Abergavenny Chronicle
- Type: Weekly newspaper
- Owner: Tindle Newspapers Ltd.
- Founder: Edwin Morgan
- Publisher: Abergavenny Chronicle Ltd. (1983–2023)
- Editor: W. M. J. Scanlon \& George Harris (first)
- Founded: 1871
- Language: English
- Headquarters: Tindle House, 13 Nevill Street, Abergavenny NP7 5AA
- City: Abergavenny, Monmouthshire
- Country: Wales, United Kingdom
- Circulation: 1,558 (as of 2024)
- Sister newspapers: Abergavenny Chronicle and Gazette
- ISSN: 2044-8406
- Website: abergavennychronicle.com

= Abergavenny Chronicle =

British local newspaper

The Abergavenny Chronicle is a weekly local newspaper based in Abergavenny, Wales, United Kingdom. The paper is published weekly and its circulation covers the Abergavenny and the surrounding area, Crickhowell, Llantilio Pertholey, and Usk.

== History ==
The newspaper was founded in 1871, with the main content being local news. The paper's founder was Edwin Morgan.

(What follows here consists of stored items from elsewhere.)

/-- The bytes of a slot that bytes [x, x + w) of the destination row come from (R198, R222): their elements, whole groups of 32
where the sink has block scales, and the scales that those elements have in the slot. -/
def Stream.drainFrom (st : Stream) (x w : Nat) : List (Nat × Nat) :=
  match Fmt.ofCode st.bf.src, Fmt.ofCode st.bf.snk with
  | some a, some b =>
    if a = b then [(x, w)]
    else
      let el := st.elems * b.ebits / 8
      let y := x + w - 1
      let es := (if x < el then [(8 * x / b.ebits, min (st.elems - 1) ((8 * min y (el - 1) + 7) / b.ebits))] else [])
        ++ (if el ≤ y && b.isBlock then [(32 * ((max x el - el) / b.scaleBytes), min (st.elems - 1) (32 * ((y - el) / b.scaleBytes) + 31))]
            else [])
      es.flatMap fun e =>
        let lo := if b.isBlock then e.1 / 32 * 32 else e.1
        let hi := if b.isBlock then min (st.elems - 1) (e.2 / 32 * 32 + 31) else e.2
        let from_ := lo * a.ebits / 8
        (from_, ceilDiv ((hi + 1) * a.ebits) 8 - from_)
          :: (if a.isBlock then [(st.elems * a.ebits / 8 + lo / 32 * a.scaleBytes, (hi / 32 - lo / 32 + 1) * a.scaleBytes)] else [])
  | _, _ => []

/-- The reduction of a line of a COLL (R220). -/
def collLine (cctl : Word) (dst src : List Byte) : List Byte × BitVec 9 :=
  let v := cctl.toNat
  let u := laneUpdate (bitsOf v 4 3) (bitsOf v 0 2) 0 (bitOf v 7) (bitOf v 8)
  mapElems u.1 u.2 dst src

/-- Whether a location is on another module. -/
def Loc.isFar : Loc → Bool
  | .far .. => true
  | _ => false

/-- What another module finds of a line by a free choice: 0, or the code of a fault, an uncorrectable error for a read
(R217, R330). Log 24 (DESIGN CHOICE). -/
def State.farFails (s : State) (p q : Place) : Nat × State :=
  if p.loc.isFar then (let (k, s) := s.choose 3; ([0, tXLATE, tMEMERR].getD k 0, s))
  else if q.loc.isFar then (let (k, s) := s.choose 2; ([0, tXLATE].getD k 0, s))
  else (0, s)

/-- The bytes that a location some bytes further on names. -/
def Loc.plus (l : Loc) (k : Nat) : Loc :=
  match l with
  | .slice n off => .slice n (off + k)
  | .phys a => .phys (a + k)
  | .host a => .host (a + k)
  | .far m off => .far m (off + k)

/-- The address of the first line, among pieces of bytes at address a, that meets a condition (R217, R381). -/
def lineOf (a : Word) (l : Loc) (f : Loc → Nat → Option Int) (ps : List (Nat × Nat)) : Option Word :=
  ps.findSome? fun x => (f (l.plus x.1) x.2).map fun d => a + BitVec.ofNat 64 x.1 + BitVec.ofInt 64 d

/-- The line of an index entry (R217). -/
def idxLine (e : Nat) : Word := BitVec.ofNat 64 (e / 64 * 64)

/-- The bytes of DONE that a stream may still move before it stands, once its context is captured (R227). -/
def State.streamRoom (s : State) (n : Nat) (ch : Channel) : Nat :=
  match (s.sp n).run with | .captured .. => 4096 - ch.done.toNat % 4096 | _ => 64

The proprietors have been:

- c.1906–1965: M. Morgan and Company
- 1965–1983: Berrows Newspapers Ltd
- 1983–2026: Tindle Newspapers
- 2026 - Iliffe Media

The newspaper's first two editors were W. M. J. Scanlon and George Harris.

The current editor is Liz Davies

Associated with the newspaper is the Abergavenny Chronicle and Gazette. The paper appears every Wednesday.